Information supplied —
▽
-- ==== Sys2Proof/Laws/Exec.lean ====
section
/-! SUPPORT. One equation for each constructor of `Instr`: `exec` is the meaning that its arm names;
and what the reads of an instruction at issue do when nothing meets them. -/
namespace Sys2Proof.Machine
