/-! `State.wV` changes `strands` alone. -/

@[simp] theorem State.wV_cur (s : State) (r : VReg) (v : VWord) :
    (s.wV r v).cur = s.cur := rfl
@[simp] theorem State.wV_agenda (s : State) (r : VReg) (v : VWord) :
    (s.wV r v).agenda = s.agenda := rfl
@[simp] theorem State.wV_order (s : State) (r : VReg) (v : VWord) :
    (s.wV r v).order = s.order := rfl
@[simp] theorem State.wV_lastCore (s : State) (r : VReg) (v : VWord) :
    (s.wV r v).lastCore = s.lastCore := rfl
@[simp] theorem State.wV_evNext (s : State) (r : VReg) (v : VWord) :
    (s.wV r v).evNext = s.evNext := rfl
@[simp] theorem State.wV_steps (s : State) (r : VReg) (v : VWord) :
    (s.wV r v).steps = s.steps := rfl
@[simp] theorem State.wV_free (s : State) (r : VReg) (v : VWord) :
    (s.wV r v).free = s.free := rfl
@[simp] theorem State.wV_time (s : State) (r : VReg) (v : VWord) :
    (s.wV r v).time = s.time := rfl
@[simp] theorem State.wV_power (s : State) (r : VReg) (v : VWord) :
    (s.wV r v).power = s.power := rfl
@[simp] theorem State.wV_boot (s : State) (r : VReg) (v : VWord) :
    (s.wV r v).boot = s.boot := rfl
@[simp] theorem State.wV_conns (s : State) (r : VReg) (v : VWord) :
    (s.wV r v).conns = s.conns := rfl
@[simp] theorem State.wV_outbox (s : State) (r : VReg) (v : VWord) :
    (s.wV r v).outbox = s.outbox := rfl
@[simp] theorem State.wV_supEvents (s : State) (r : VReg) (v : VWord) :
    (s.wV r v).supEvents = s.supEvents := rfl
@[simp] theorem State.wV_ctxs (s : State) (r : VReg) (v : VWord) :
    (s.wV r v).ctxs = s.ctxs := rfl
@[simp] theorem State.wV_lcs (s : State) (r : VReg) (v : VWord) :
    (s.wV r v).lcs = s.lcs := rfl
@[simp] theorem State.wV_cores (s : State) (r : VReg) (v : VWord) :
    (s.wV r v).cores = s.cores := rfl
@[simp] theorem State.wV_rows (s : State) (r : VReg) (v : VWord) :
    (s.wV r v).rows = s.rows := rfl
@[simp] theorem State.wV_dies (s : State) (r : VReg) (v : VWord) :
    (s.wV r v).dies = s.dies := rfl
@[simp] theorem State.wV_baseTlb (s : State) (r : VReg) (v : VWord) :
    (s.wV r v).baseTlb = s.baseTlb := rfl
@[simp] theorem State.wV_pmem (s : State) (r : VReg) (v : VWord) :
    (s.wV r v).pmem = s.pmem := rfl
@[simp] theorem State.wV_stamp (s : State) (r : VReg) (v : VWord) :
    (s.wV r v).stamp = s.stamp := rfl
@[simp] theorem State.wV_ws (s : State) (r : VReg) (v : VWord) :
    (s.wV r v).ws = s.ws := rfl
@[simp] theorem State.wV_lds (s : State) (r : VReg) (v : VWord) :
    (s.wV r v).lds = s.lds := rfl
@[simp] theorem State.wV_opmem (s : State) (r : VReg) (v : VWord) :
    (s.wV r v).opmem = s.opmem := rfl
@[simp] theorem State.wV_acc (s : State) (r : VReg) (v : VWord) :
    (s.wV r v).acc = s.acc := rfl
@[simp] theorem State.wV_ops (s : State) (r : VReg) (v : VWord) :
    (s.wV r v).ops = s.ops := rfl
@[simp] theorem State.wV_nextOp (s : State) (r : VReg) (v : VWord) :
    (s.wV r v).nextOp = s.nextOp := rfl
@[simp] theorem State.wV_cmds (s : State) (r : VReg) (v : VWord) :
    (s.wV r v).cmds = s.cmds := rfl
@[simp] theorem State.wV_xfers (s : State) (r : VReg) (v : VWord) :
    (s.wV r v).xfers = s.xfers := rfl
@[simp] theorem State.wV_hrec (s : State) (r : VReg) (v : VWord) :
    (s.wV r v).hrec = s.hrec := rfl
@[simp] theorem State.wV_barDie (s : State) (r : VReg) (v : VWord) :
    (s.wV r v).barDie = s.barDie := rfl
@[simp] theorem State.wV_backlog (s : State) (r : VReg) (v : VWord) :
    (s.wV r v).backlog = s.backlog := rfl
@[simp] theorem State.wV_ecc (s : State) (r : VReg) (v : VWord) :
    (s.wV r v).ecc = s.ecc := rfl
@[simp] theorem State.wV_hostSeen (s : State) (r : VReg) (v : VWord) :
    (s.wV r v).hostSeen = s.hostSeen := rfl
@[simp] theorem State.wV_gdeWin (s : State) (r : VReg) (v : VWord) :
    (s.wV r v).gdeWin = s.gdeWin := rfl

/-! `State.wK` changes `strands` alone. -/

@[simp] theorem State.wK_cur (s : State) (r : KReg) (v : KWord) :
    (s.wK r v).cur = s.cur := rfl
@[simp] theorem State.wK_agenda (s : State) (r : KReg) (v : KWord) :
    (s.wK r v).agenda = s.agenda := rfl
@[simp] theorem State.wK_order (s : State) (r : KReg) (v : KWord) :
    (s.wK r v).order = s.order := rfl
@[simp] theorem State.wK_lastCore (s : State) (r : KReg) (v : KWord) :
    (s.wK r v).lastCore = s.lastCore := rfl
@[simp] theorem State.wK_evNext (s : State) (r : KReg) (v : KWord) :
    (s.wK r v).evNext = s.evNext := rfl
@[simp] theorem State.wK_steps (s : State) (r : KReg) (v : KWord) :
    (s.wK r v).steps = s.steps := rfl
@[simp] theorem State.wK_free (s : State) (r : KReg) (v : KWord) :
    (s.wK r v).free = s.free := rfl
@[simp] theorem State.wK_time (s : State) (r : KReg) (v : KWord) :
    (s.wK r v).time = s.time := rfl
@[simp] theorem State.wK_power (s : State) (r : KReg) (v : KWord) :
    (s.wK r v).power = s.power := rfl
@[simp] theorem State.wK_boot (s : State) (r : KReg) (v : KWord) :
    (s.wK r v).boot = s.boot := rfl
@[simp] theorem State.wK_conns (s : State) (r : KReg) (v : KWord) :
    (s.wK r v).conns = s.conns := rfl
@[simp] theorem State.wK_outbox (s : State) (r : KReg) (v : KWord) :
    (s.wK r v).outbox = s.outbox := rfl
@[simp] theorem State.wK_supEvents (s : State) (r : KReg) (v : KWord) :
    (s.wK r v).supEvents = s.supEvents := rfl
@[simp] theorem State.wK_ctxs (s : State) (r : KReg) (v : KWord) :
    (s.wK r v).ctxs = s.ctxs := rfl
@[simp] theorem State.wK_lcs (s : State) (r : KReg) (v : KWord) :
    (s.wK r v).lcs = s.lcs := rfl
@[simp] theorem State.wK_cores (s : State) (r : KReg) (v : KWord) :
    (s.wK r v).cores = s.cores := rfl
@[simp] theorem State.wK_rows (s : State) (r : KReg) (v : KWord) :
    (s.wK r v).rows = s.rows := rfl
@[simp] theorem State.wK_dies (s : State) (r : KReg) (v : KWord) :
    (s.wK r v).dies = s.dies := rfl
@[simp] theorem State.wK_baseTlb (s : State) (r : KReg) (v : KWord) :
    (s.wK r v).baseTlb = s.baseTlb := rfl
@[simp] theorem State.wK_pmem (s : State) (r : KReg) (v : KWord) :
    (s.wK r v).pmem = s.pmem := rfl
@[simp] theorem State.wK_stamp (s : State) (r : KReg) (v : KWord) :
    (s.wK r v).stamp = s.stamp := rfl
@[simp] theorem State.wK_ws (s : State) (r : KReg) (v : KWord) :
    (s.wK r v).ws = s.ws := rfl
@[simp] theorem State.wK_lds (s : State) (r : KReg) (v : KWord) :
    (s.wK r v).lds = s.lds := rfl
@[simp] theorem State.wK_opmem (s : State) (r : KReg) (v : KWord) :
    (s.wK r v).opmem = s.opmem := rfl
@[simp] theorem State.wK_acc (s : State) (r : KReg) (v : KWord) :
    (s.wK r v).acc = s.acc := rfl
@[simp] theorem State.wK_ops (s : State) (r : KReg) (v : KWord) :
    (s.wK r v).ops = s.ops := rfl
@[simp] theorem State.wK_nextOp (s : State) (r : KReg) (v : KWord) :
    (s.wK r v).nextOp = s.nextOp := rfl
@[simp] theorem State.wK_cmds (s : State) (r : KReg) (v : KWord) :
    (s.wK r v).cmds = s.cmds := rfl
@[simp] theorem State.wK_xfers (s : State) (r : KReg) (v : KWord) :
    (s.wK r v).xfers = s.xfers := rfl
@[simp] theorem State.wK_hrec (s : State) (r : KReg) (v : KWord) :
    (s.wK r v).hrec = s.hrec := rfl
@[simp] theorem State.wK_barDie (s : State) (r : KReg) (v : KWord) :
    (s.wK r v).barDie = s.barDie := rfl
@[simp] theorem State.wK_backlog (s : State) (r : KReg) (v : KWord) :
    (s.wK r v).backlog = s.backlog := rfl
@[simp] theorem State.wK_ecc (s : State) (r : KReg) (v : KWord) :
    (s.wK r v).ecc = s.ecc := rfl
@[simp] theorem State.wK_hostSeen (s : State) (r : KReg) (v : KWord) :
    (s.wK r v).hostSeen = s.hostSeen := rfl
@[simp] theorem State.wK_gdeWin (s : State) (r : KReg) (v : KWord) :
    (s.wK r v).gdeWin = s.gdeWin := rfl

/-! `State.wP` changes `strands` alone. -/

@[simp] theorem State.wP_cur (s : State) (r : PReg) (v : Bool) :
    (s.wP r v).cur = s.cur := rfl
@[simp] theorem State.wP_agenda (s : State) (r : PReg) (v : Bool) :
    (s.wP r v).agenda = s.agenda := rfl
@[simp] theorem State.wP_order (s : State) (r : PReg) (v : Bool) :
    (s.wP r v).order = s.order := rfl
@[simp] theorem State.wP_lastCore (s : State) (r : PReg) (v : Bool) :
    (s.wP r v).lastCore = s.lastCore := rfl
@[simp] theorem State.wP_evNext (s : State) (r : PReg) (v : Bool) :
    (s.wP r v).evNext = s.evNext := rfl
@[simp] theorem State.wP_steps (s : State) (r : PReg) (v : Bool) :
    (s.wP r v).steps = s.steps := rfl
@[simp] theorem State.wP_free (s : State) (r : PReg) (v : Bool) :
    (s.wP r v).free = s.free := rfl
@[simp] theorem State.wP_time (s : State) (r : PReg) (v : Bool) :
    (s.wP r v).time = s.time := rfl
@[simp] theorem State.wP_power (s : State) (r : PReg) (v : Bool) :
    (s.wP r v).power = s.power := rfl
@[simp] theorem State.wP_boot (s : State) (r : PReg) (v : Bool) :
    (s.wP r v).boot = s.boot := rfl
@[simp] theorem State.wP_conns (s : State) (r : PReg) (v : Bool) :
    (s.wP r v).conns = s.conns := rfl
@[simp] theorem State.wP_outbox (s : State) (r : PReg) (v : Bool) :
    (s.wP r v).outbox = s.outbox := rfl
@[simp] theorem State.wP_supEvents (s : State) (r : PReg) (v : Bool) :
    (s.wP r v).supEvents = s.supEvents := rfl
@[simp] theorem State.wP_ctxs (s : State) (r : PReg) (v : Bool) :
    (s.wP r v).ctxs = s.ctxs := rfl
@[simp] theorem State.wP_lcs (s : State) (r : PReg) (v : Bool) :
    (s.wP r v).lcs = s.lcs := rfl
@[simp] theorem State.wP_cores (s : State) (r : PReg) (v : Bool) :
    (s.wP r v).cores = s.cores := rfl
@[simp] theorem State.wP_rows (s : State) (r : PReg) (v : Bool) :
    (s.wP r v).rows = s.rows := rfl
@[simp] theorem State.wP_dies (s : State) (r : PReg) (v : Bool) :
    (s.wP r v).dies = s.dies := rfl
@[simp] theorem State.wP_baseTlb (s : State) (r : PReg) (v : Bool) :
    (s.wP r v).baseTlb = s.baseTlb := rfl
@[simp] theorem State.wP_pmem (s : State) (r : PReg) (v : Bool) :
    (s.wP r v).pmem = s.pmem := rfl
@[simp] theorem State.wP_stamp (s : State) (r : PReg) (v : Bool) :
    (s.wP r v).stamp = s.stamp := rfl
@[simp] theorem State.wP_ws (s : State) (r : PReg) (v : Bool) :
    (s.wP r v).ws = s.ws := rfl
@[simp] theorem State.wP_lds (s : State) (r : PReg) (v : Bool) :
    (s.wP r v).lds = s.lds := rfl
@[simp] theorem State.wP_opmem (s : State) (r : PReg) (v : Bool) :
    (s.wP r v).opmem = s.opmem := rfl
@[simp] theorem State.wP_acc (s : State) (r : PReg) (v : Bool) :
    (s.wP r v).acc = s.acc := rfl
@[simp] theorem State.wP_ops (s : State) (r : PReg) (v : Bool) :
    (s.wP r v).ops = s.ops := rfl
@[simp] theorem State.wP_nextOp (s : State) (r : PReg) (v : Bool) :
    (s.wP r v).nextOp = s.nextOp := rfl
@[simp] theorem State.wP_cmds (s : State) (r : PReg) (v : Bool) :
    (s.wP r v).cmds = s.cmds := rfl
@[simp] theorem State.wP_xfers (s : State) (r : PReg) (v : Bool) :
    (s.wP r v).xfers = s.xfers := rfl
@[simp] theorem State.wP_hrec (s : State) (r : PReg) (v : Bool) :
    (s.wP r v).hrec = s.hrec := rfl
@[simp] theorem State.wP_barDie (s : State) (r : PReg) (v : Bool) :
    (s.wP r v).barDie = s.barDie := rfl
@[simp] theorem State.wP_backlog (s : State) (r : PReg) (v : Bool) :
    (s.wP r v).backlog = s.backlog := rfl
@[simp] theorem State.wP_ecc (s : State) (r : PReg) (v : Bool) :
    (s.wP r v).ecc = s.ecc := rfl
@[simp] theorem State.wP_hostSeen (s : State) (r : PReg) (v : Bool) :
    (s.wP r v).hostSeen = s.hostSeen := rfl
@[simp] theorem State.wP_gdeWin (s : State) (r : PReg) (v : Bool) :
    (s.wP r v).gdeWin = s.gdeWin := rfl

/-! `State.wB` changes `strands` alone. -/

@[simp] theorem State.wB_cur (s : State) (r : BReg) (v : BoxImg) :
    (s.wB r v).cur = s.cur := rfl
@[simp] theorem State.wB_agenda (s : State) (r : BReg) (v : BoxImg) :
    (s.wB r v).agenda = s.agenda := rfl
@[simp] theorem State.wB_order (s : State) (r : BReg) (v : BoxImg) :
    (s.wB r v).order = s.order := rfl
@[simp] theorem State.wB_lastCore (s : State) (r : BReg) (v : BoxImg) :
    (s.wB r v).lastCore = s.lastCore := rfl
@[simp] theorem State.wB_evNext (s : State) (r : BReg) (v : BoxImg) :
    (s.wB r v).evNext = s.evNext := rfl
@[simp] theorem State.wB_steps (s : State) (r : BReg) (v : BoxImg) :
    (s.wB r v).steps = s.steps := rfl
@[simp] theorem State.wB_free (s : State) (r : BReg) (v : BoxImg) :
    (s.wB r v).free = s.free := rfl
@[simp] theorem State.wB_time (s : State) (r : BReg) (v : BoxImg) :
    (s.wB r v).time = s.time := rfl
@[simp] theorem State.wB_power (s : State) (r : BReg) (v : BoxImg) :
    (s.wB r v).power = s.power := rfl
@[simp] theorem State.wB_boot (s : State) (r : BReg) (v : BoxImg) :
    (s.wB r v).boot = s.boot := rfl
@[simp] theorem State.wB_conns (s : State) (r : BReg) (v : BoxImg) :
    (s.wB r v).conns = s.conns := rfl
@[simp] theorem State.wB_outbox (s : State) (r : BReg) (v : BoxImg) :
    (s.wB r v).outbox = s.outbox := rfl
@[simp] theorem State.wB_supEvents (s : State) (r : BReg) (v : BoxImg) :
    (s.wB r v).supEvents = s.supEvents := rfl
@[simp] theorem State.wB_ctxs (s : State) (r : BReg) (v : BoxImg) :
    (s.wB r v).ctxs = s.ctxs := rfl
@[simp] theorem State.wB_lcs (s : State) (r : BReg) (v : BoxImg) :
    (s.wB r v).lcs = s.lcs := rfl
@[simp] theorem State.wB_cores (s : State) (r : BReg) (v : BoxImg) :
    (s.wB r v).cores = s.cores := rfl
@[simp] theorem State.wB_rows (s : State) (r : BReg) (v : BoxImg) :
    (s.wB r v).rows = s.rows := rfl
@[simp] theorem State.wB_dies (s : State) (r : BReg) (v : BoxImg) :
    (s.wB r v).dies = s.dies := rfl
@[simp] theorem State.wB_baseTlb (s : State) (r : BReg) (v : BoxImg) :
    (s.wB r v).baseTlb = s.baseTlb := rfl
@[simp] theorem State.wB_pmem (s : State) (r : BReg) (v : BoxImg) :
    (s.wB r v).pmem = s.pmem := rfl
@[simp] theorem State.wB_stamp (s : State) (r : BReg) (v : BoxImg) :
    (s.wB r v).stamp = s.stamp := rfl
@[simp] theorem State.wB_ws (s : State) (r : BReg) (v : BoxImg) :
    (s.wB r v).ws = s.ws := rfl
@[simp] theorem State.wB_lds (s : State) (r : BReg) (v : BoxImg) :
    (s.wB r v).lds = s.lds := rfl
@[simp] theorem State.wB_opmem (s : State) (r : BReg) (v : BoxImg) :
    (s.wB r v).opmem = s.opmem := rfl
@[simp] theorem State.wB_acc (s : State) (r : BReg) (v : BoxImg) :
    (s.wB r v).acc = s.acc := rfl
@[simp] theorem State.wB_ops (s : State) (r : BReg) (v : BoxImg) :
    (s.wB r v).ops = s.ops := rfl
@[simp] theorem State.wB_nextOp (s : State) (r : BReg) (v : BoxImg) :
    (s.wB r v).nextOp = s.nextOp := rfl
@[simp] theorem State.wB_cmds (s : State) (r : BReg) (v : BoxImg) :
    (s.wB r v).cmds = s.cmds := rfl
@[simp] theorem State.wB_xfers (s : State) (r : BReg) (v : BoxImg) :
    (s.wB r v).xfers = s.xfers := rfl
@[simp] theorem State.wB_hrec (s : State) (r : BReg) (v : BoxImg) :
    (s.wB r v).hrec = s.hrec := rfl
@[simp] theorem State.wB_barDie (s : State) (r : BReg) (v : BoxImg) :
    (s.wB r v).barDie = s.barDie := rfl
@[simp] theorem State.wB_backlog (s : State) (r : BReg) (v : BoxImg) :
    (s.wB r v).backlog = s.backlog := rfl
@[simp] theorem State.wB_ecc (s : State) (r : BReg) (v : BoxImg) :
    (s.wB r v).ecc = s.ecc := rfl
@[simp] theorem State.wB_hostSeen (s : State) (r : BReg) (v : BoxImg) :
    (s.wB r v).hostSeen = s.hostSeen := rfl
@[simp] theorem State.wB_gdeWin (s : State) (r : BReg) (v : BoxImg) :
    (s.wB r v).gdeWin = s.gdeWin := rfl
△
Task brief —
Among the entries above, the line containing "(s.wV r v).hostSeen = s.hostSeen := rfl", the line containing "(s.wK r v).time = s.time := rfl", and all lines between them are to be restated word for word; nothing else belongs in the reply.

Exercise answer —
    (s.wV r v).hostSeen = s.hostSeen := rfl
@[simp] theorem State.wV_gdeWin (s : State) (r : VReg) (v : VWord) :
    (s.wV r v).gdeWin = s.gdeWin := rfl

/-! `State.wK` changes `strands` alone. -/

@[simp] theorem State.wK_cur (s : State) (r : KReg) (v : KWord) :
    (s.wK r v).cur = s.cur := rfl
@[simp] theorem State.wK_agenda (s : State) (r : KReg) (v : KWord) :
    (s.wK r v).agenda = s.agenda := rfl
@[simp] theorem State.wK_order (s : State) (r : KReg) (v : KWord) :
    (s.wK r v).order = s.order := rfl
@[simp] theorem State.wK_lastCore (s : State) (r : KReg) (v : KWord) :
    (s.wK r v).lastCore = s.lastCore := rfl
@[simp] theorem State.wK_evNext (s : State) (r : KReg) (v : KWord) :
    (s.wK r v).evNext = s.evNext := rfl
@[simp] theorem State.wK_steps (s : State) (r : KReg) (v : KWord) :
    (s.wK r v).steps = s.steps := rfl
@[simp] theorem State.wK_free (s : State) (r : KReg) (v : KWord) :
    (s.wK r v).free = s.free := rfl
@[simp] theorem State.wK_time (s : State) (r : KReg) (v : KWord) :
    (s.wK r v).time = s.time := rfl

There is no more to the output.